Но Бахти рухнул мне в ноги и давай блажить:
– Не надо, витязь, не зори отцовского и дедичей, прости ты нас, убогих, оплошка вышла не со зла, все ухватка кафрская, не разобрались! А Изька, ты сам видел – дурак, позор всего рода, погубил нас…
– Заткнись, ты чего несешь! – уже не сдерживаясь, гаркнул я. – Где друг мой – говори!
– Здесь он, здесь, – указал старик на стол дрожащей рукой, – ты плохого не подумай, жив он и здоров, вот только…
Но я видел и сам – на столе стояла четырехрукая статуэтка, не более десяти сантиметров высотой. Тве так и застыл в сидячем положении, серый и голый, забавно раскорячив все свои четыре руки. Ни дать ни взять – танцующий Шива[9].
– Большую цену на Востоке дадут за твоего друга, – начал было евроцыган.
Я его тут же оборвал:
– Какие деньги?! Тебе бы башку поберечь, а ну тащи его одежду и верни его как был, ромал пархатый…
– Постой, Василий, присядь и мне позволь, умаялся я перед тобой скакать и обскажу тебе все, как есть, только сидя, умоляю, богатырь, уважь старческую немощь, – снова запричитал старик.

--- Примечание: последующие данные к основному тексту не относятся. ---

-- ==== Sys2Proof/Machine/Builder.lean ====
section
/-! DEFINITION. The fixed command-frame builder (42_command_builder.md): the four constants (R100) and `BUILD_READ`,
`BUILD_CAL`, `BUILD_RANGE` (R101 to R103). -/

namespace Sys2Proof.Machine

/-- `FRAME_READ` (R100). -/
def frameRead : Frame :=
  frameOfBytes Config.startByte Config.sensorAddr Config.cmdRead 0x00 0x00 0x00 0x00 0x00 0x79

/-- `FRAME_CAL` (R100). -/
def frameCal : Frame :=
  frameOfBytes Config.startByte Config.sensorAddr Config.cmdCal 0x00 0x00 0x00 0x00 0x00 0x78

/-- `FRAME_RANGE2000` (R100). -/
def frameRange2000 : Frame :=
  frameOfBytes Config.startByte Config.sensorAddr Config.cmdRange 0x00 0x00 0x00 0x07 0xD0 0x8F

/-- `FRAME_RANGE5000` (R100).  The spec derives bytes 0 to 7 (92_eei_decisions.md D22; log 8). -/
def frameRange5000 : Frame :=
  frameOfBytes Config.startByte Config.sensorAddr Config.cmdRange 0x00 0x00 0x00 0x13 0x88 0xCB

/-- The `BUILD_READ` arm of `Execute` (R101): every operand field is ignored. -/
def buildReadPayload (_x : Operands) : Payload := framePayload frameRead

/-- The `BUILD_CAL` arm of `Execute` (R102): every operand field is ignored, and the fresh-air precondition is not
checked (R105). -/
def buildCalPayload (_x : Operands) : Payload := framePayload frameCal

/-- The `BUILD_RANGE` arm of `Execute` (R103): `arg` is compared as a whole 16-bit value. -/
def buildRangePayload (x : Operands) : Payload :=
  if x.arg = Config.rangeLow then framePayload frameRange2000
  else if x.arg = Config.rangeHigh then framePayload frameRange5000
  else errorPayload statusInvalidArgument

/-- `BUILD_READ` accepted at this edge (R101, R27). -/
def execBuildRead (x : Operands) (s : State) : Host.Outcome State Fault Refusal :=
  .next (respond s opBuildRead (buildReadPayload x))

/-- `BUILD_CAL` accepted at this edge (R102, R27). -/
def execBuildCal (x : Operands) (s : State) : Host.Outcome State Fault Refusal :=
  .next (respond s opBuildCal (buildCalPayload x))

/-- `BUILD_RANGE` accepted at this edge (R103, R27). -/
def execBuildRange (x : Operands) (s : State) : Host.Outcome State Fault Refusal :=
  .next (respond s opBuildRange (buildRangePayload x))

end Sys2Proof.Machine
end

Знает, гнида, на каких струнах играть, но делать нечего, сам присел и деду разрешил. Он мне вина плеснул и начал рассказ:
– Мы-то раньше в Кнааре жили, это через Оксегейское море, в Акирии, где кафры живут. Народ мы небольшой, вот и приходилось то под ноливавцев, то под тепигейцев прогибаться. Но научились, грех жаловаться, через их западло[10], хорошие деньги нажили. Ноливавцы ниже своего достоинства считали виноделие, а тепигейцы всех животноводов и мясников почитали за второй сорт. Однако и те и другие вино пили, мясо ели, кожаную обувь и одежду носили. Вот и смекай, мы не только у себя, но и у них виноградники разбили и скотину развели, успевай только горшки с золотыми закапывать. Эх, хорошие были времена, да прошли! Наши-то и в Ноливаве, и в Тепиге посты немалые при дворах царских занимать стали, молодежь в армиях у них служила, лучники всем нужны! Но всему конец приходит, и хорошему, и плохому.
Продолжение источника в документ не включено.